Sample rate, channel count, voice, and TTS output format are configured on the STT and TTS clients you pass to voice.New. The voice package does not redeclare them.

Audio transport

voice.AudioTransport is the duplex audio channel for a conversation. Implementations adapt WebSockets, telephony streams, in-memory pipes (for tests), files, etc.

type AudioTransport interface {
    Read(ctx context.Context) ([]byte, error)
    Write(ctx context.Context, frame []byte) error
    Close() error
}

Read returns one mono PCM frame per call. Write is called for every TTS audio frame. The PCM encoding (sample rate, channel count) is whatever the consumer configured on the STT and TTS clients; the voice package does not inspect the bytes. The example at examples/voice/web adapts a coder/websocket connection.

Events

Conversation.Events() returns a channel of typed events. The channel closes when the conversation ends. The consumer must drain it; failing to do so blocks the pipeline.

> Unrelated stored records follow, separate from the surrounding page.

-- ==== Sys2Proof/Machine/Motion.lean ====
section
/-! DEFINITION. The Motion Generator (Chapter 6): contexts, rate and profile time, setpoint evaluation, arrivals, tracking
marks and stop trajectories; PERIOD_START, MOTION_GENERATOR_WORK, STOP_TRAJECTORY_STEP, ARRIVAL and TRACKING_MARK. -/

namespace Sys2Proof.Machine

/-! ### Rate and profile time (R105, R106) -/

/-- The effective rate after one slew toward the requested rate (R105). -/
def slew (effective requested : Nat) : Nat :=
  if effective ≤ requested then
    (if requested - effective ≤ Config.rateSlew then requested else effective + Config.rateSlew)
  else (if effective - requested ≤ Config.rateSlew then requested else effective - Config.rateSlew)

/-- The profile time after one advance, capped at 256 × T (R106). -/
def advance (time rate duration : Nat) : Nat := min (time + rate) (256 * duration)

/-! ### Evaluation (R107 to R112) -/

/-- The member's own time since its departure, in 1/256 period (R107). -/
def memberTime (time delay : Nat) : Int := (time : Int) - 256 * (delay : Int)

/-- The distance covered (Table 6-4): v the cruise velocity, d the distance, r the ramp, span the member's span. -/
def covered (v d r span : Nat) (sr : Int) : Nat :=
  if sr ≤ 0 then 0
  else
    let n := sr.toNat
    if n ≤ 256 * r then v * (n * n) / (2 * r * 65536)
    else if n ≤ 256 * span - 256 * r then v * r / 2 + v * (n - 256 * r) / 256
    else if n < 256 * span then d - v * ((256 * span - n) * (256 * span - n)) / (2 * r * 65536)
    else d

/-- The setpoint of a plan member that has covered p (R108). -/
def PlanMember.position (m : PlanMember) (p : Nat) : Nat :=
  match m.direction with
  | .up => m.start + p
  | .down => m.start - p
  | .none => m.start

/-- A context's record of a member's last evaluation (R108). -/
def noteEvaluation (l : LaneId) (a : AxisId) (sr : Int) (s : State) : State :=
  s.setContext l ((s.context l).map (fun c =>
    { c with members := c.members.map (fun m => if m.axis = a then { m with lastEval := some sr } else m) }))

/-- One member's evaluation at a profile time (R108, R112): a MOVING member that has not arrived gets its new setpoint,
and at the end of its span an arrival request. -/
def evaluateMember (l : LaneId) (ramp time : Nat) (s : State) (m : PlanMember) : State :=
  let ax := s.axis m.axis
  if ax.state = .moving ∧ ax.arriving = false then
    let sr := memberTime time m.delay
    let s1 := moveSetpoint m.axis (m.position (covered m.cruise m.distance ramp m.span sr)) s
    let s2 := noteEvaluation l m.axis sr s1
    if (256 * m.span : Nat) ≤ sr then s2.updAxis m.axis (fun x => { x with arriving := true }) else s2
  else s

/-- The moving members of a plan, in claim-set order (R89). -/
def PlanRecord.moving (p : PlanRecord) : List PlanMember := p.members.filter (fun m => decide (m.distance ≠ 0))

/-- A RUNNING lane's work at a period start, as one change (R105, R106, R108, R112, R113). -/
def runningWork (l : LaneId) (c : MotionContext) (plan : PlanRecord) (s : State) : State :=
  let rate := slew (s.lane l).effectiveRate (s.lane l).requestedRate
  let time := advance c.profileTime rate plan.duration
  let s1 := (s.updLane l (fun ln => { ln with effectiveRate := rate })).setContext l
    (some { c with profileTime := time, due := false })
  let s2 := plan.moving.foldl (evaluateMember l plan.ramp time) s1
  if time = 256 * plan.duration then
    s2.setContext l ((s2.context l).map (fun c => { c with profileEnd := true }))
  else s2

/-- The moving members whose tracking marks are clear, in claim-set order (R103). -/
def MotionContext.untracked (c : MotionContext) : List AxisId :=
  (c.members.filter (fun m => !m.tracking)).map (·.axis)

/-- A RELEASING lane's work at a period start: the release count, and at 200 the expiry reported with the untracked
members (R103). -/
def releaseWork (l : LaneId) (c : MotionContext) (s : State) : State :=
  let count := min (c.releaseCount + 1) Config.releaseTimeout
  let expired := decide (c.releaseCount < Config.releaseTimeout ∧ count = Config.releaseTimeout ∧ c.untracked ≠ [])
  s.setContext l (some { c with
    releaseCount := count
    expiry := if expired then some c.untracked else c.expiry
    due := false })

/-- MOTION_GENERATOR_WORK (R100, Table 6-3): one lane's work, when this period start's work is still due. -/
def generatorWork (l : LaneId) (s : State) : State :=
  match s.context l with
  | none => s
  | some c =>
    if c.due then
      match (s.lane l).state, (s.lane l).plan with
      | .releasing, _ => releaseWork l c s
      | .running, some plan => runningWork l c plan s
      | _, _ => s.setContext l (some { c with due := false })
    else s

def execMotionGeneratorWork (l : LaneId) (s : State) : Host.Outcome State Fault Refusal :=
  .next (generatorWork l s)

/-! ### Contexts and members (R99, R7, R102) -/

/-- A new context for a plan (R99). -/
def newContext (p : PlanRecord) : MotionContext :=
  { profileTime := 0
    releaseCount := 0
    members := p.moving.map (fun m => ⟨m.axis, false, none⟩)
    expiry := none
    profileEnd := false
    due := false }

/-- A moving member is started: REST becomes MOVING with its previous setpoint equal to its setpoint (R7). Frames built
before, and the replies to them, can set no tracking mark from here on (R102). -/
def startMember (s : State) (a : AxisId) : State :=
  if (s.axis a).state = .rest then
    let s1 := s.updAxis a (fun ax => { ax with state := .moving, previous := ax.setpoint, arriving := false })
    let s2 := s1.setStation a ((s1.station a).map (fun e =>
      { e with frame := e.frame.map (fun f => { f with sinceMoving := false }) }))
    s2.updMessages (fun m => { m with markNotices := m.markNotices.map (fun n =>
      if n.axis = a then { n with sinceMoving := false } else n) })
  else s

/-- The tracking mark of an axis, read from the context of the lane that owns it; clear when it is no moving member of a
context (R102, R138). -/
def trackingMark (s : State) (a : AxisId) : Bool :=
  match (s.axis a).owner with
  | none => false
  | some l =>
    match s.context l with
    | none => false
    | some c => c.members.any (fun m => decide (m.axis = a) && m.tracking)

/-- The axis is a moving member of the context of its owner (R102). -/
def movingMember (s : State) (a : AxisId) : Bool :=
  match (s.axis a).owner with
  | none => false
  | some l =>
    match s.context l with
    | none => false
    | some c => c.members.any (fun m => decide (m.axis = a))

/-- A context's mark of one member is set; once the release timeout has expired a late mark changes nothing (R102,
R103). -/
def markMember (a : AxisId) (c : MotionContext) : MotionContext :=
  if c.expiry.isSome then c
  else { c with members := c.members.map (fun m => if m.axis = a then { m with tracking := true } else m) }

/-- A good reply sets the member's tracking mark: TRACKING, for a FOLLOW frame built after the member last entered
MOVING (R102). -/
def setMark (n : MarkNotice) (s : State) : State :=
  if n.tracking ∧ n.mode = .follow ∧ n.sinceMoving then
    match (s.axis n.axis).owner with
    | none => s
    | some l => s.setContext l ((s.context l).map (markMember n.axis))
  else s

/-- TRACKING_MARK (R102): the Motion Generator takes the oldest reply handed to it for an axis. -/
def takeMark (a : AxisId) (s : State) : State :=
  match s.messages.markNotices.find? (fun n => decide (n.axis = a)) with
  | none => s
  | some n => setMark n (s.updMessages (fun m => { m with markNotices := m.markNotices.erase n }))

def execTrackingMark (a : AxisId) (s : State) : Host.Outcome State Fault Refusal :=
  .next (takeMark a s)

/-- ARRIVAL (R112, R8): the Axis Table takes an arrival request; a MOVING axis becomes REST at its target, and any other
is left as it is (R10). -/
def takeArrival (a : AxisId) (s : State) : State :=
  if (s.axis a).arriving then
    s.updAxis a (fun ax => { ax with state := if ax.state = .moving then .rest else ax.state, arriving := false })
  else s

def execArrival (a : AxisId) (s : State) : Host.Outcome State Fault Refusal :=
  .next (takeArrival a s)

/-! ### Controlled stops (R116 to R119) -/

/-- The magnitude of setpoint minus previous setpoint: the last commanded velocity (R11, R116). -/
def lastMovement (ax : Axis) : Nat :=
  match ax.setpoint, ax.previous with
  | some v, some w => if w ≤ v then v - w else w - v
  | _, _ => 0

/-- A member has departed: its last evaluation holds a time above 0 (R108). -/
def departed (s : State) (l : LaneId) (a : AxisId) : Bool :=
  match s.context l with
  | none => false
  | some c => c.members.any (fun m => decide (m.axis = a) && match m.lastEval with
      | some sr => decide (0 < sr)
      | none => false)

/-- The plan's direction of a member (R116). -/
def plannedDirection (s : State) (l : LaneId) (a : AxisId) : Direction :=
  match (s.lane l).plan with
  | none => .none
  | some plan =>
    match plan.members.find? (fun m => decide (m.axis = a)) with
    | some m => m.direction
    | none => .none

/-- The lane's work of this period start is still to be done (R100). -/
def workDue (s : State) (l : LaneId) : Bool :=
  match s.context l with
  | some c => c.due
  | none => false

/-- What a controlled halt does with one member (R116): a MOVING member that has departed and moves becomes STOPPING
with a stop record, any other MOVING member REST. A halt taken before the lane's work of a period start finds the first
step of the trajectory due at that period start, and one taken after it at the next (R116, R117, 6.9). -/
def haltMember (l : LaneId) (s : State) (a : AxisId) : State :=
  let ax := s.axis a
  if ax.state = .moving then
    if departed s l a = true ∧ lastMovement ax ≠ 0 then
      (setAxisState a .stopping s).setStop a (some
        { velocity := lastMovement ax
          direction := plannedDirection s l a
          rampFloor := match ax.config with | some c => c.rampFloor | none => 0
          index := 0
          posted := false
          due := workDue s l })
    else setAxisState a .rest s
  else s

/-- One step of a stop trajectory at index j: the movement (R117). -/
def stopMovement (v rf j : Nat) : Nat := v * (rf - j) / rf

/-- Where a stop step ends, and whether the soft limit clamped it there (R117, R118). -/
def stopTarget (cfg : AxisConfig) (dir : Direction) (at_ movement : Nat) : Nat × Bool :=
  match dir with
  | .up =>
    if cfg.high * Config.unit < at_ + movement then (cfg.high * Config.unit, true) else (at_ + movement, false)
  | .down =>
    if at_ < cfg.low * Config.unit + movement then (cfg.low * Config.unit, true) else (at_ - movement, false)
  | .none => (at_, false)

/-- The limit that a clamp reached, in whole millimetres (R118). -/
def stopLimit (cfg : AxisConfig) (dir : Direction) : Nat :=
  match dir with
  | .down => cfg.low
  | _ => cfg.high

/-- A lane in STOPPING enters HELD once no member is MOVING or STOPPING: hold latch cleared, context discarded (R71,
R120). -/
def endTest (l : LaneId) (s : State) : State :=
  if (s.lane l).state = .stopping ∧ membersAtRest s l = true then
    changeState l .held (dropContext l (s.updLane l (fun ln => { ln with holdLatch := false })))
  else s

/-- One step of a stop trajectory (R117, R118): the movement, the clamp with its one TARGET_CLIPPED, the write, and at
the last step REST and the lane's end test. -/
def trajectoryStep (a : AxisId) (r : StopRecord) (cfg : AxisConfig) (v : Nat) (s : State) : State :=
  let j := r.index + 1
  let target := stopTarget cfg r.direction v (stopMovement r.velocity r.rampFloor j)
  let s1 := if target.2 && !r.posted then
      s.emit (.stopClipped a (s.axis a).owner (stopLimit cfg r.direction)) else s
  let s2 := moveSetpoint a target.1
    (s1.setStop a (some { r with index := j, posted := r.posted || target.2, due := false }))
  if r.rampFloor ≤ j then
    let s3 := (setAxisState a .rest s2).setStop a none
    match (s.axis a).owner with
    | some l => endTest l s3
    | none => s3
  else s2

/-- STOP_TRAJECTORY_STEP (R117), when this period start's step is still due. -/
def stopStep (a : AxisId) (s : State) : State :=
  match s.stop a, (s.axis a).config, (s.axis a).setpoint with
  | some r, some cfg, some v => if r.due then trajectoryStep a r cfg v s else s
  | _, _, _ => s

def execStopTrajectoryStep (a : AxisId) (s : State) : Host.Outcome State Fault Refusal :=
  .next (stopStep a s)

/-! ### The period start (R176) -/

/-- A lane's TIMED count is due at a period start that finds it in FOLLOW (R77). -/
def followDueAt (ln : Lane) : Bool :=
  decide (ln.state = .follow) && decide (ln.followKind = some .timed)

/-- PERIOD_START (R176): the period count increases before any block's work; then the work of the blocks begins: what
each has to do at this period start becomes due (R77, R100, R153), and running outage accumulators increase (R163). -/
def beginPeriod (s : State) : State :=
  { s with
    period := s.period + 1
    lanes := s.lanes.map (fun ln => { ln with followDue := followDueAt ln })
    contexts := s.contexts.map (fun co => co.map (fun c => { c with due := true }))
    stops := s.stops.map (fun ro => ro.map (fun r => { r with due := true }))
    stations := s.stations.map (fun eo => eo.map (fun e => { e with outage := e.outage.map bump }))
    link := { s.link with round := some 0 } }

def execPeriodStart (s : State) : Host.Outcome State Fault Refusal :=
  .next (beginPeriod s)

end Sys2Proof.Machine
end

Type	Fired when	Populated fields
`EventReady`	Conversation is ready to receive audio	(none beyond `Type`, `Timestamp`)
`EventUserTranscriptPartial`	STT emits an interim result	`Text`
`EventUserTranscriptFinal`	STT commits a final transcript	`Text`
`EventAssistantDelta`	LLM streams a content token	`Text`
`EventAssistantDone`	The current assistant turn ends	`Text` (full reply)
`EventToolCallStart`	A tool is about to run	`ToolCall`
`EventToolCallEnd`	A tool finished running	`ToolCall`, `ToolResult`
`EventTTSStarted`	A TTS stream opens for this turn	(none)
`EventTTSEnded`	The TTS stream for this turn drains	(none)
`EventFiller`	A filler phrase has been queued for TTS	`Text` (the spoken filler)
`EventToolSoundStart`	Ambient tool-sound looper has started for a tool batch	(none)
`EventToolSoundEnd`	Ambient tool-sound looper has stopped	(none)
`EventUserSpeechStart`	First non-empty STT partial of a new user utterance	(none)
`EventAgentInterrupted`	Barge-in fired and the current turn was canceled	`Text` (spoken-so-far approximation)
`EventConversationEnd`	The pipeline goroutines have all returned	(none)
`EventError`	An unrecoverable error terminated the conversation	`Error`

Initial message

WithInitialMessage lets the agent speak first when a conversation opens — useful for greetings, prompts, or whatever you'd put in first_message on ElevenLabs ConvAI.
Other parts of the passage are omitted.